◆ What is required
Lines before the one containing "(if tier = 0" are left out; return that line and every line after it exactly, through the end of the data below.

◆ Exercise inputs
-- ==== Sys2Proof/Machine/Memory.lean ====
section
/-! DEFINITION. External memory (R184 to R212): tiers and frames, page map entries, translation caches, the check of R193,
copy-on-write, and byte access to the three spaces of a descriptor. -/

namespace Sys2Proof.Machine

/-! ## Frames -/

/-- Bytes of a page or frame. -/
def pageBytes : Nat := 65536

/-- Frames of a tier (Table 08-1); tier 3 by the type of the cartridge in the bay. -/
def State.tierFrames (s : State) (tier : Nat) : Nat :=
  if tier = 0 then 8789056
  else if tier = 1 then 23437488
  else match s.ember.cart with
    | some c => if c.ctype = 2 then 61035156 else 122070312
    | none => 0

/-- Whether the bay holds the cartridge that the tier 3 pages of a context lie in, worn or not (R188, R209): the one in which JOB_LOAD
reserved their frames. -/
def State.tier3Up (s : State) (c : Nat) : Bool :=
  match s.ember.cart with
  | some k => s.ember.cartRead && tfind s.ember.tier3Home c == some k.serial && s.ember.cartState != 2 && s.ember.cartState != 7
  | none => false

/-- RATED_BYTES of a TYPE. -/
def ratedBytes (ctype : Nat) : Nat := if ctype = 2 then 80 * 10 ^ 15 else 160 * 10 ^ 15

/-- USED_BP. -/
def usedBp (k : Cartridge) : Nat := min 65535 (k.bytesWritten * 10000 / ratedBytes k.ctype.toNat)

/-- STATE of a cartridge: 0 OK, 1 WARN, 2 CRIT, 3 WORN. -/
def lifeState (k : Cartridge) : Nat :=
  if 10000 ≤ usedBp k ∨ k.spareBp = 0 then 3 else if 9500 ≤ usedBp k then 2 else if 8000 ≤ usedBp k then 1 else 0

/-- Whether the cartridge in the bay is worn, and so read-only, whether CART_STATE shows it or an eject that began since (R209). -/
def State.cartWorn (s : State) : Bool :=
  s.ember.cartState == 4 || (match s.ember.cart with | some k => s.ember.cartRead && lifeState k == 3 | none => false)

/-- The contents of a tier. -/
def State.tierMem (s : State) (tier : Nat) : Memory :=
  if tier = 0 then s.mem.tier1
  else if tier = 1 then s.mem.tier2
  else match s.ember.cart with | some c => c.frames | none => []

/-- The contents of a tier replaced. -/
def State.setTierMem (s : State) (tier : Nat) (m : Memory) : State :=
  if tier = 0 then { s with mem := { s.mem with tier1 := m } }
  else if tier = 1 then { s with mem := { s.mem with tier2 := m } }
  else match s.ember.cart with
    | some c => { s with ember := { s.ember with cart := some { c with frames := m } } }
    | none => s

/-- The channel of a line (R185, R204, R205): a tier 1 stack interleaves the 64 B lines of a frame over its 32 channels; a
tier 2 package is one channel. -/
def channelOf (tier frame line : Nat) : Nat := if tier = 0 then 32 * (frame % 8) + line % 32 else frame % 16

/-- Whether a read of a line is uncorrectable: it is poisoned, its channel is out of service (R199, R206), or it lies in a cartridge frame
whose CRC has failed, of which every line is (R198). -/
def State.lineBad (s : State) (tier frame line : Nat) : Bool :=
  s.mem.poison.contains (tier, frame * 1024 + line) ||
  (if tier = 0 then s.mem.dead1.contains (channelOf 0 frame line)
   else if tier = 1 then s.mem.dead2.contains (channelOf 1 frame line) else s.mem.poison.contains (2, frame * 1024))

◆ Answer space
  (if tier = 0 then s.mem.dead1.contains (channelOf 0 frame line)
   else if tier = 1 then s.mem.dead2.contains (channelOf 1 frame line) else s.mem.poison.contains (2, frame * 1024))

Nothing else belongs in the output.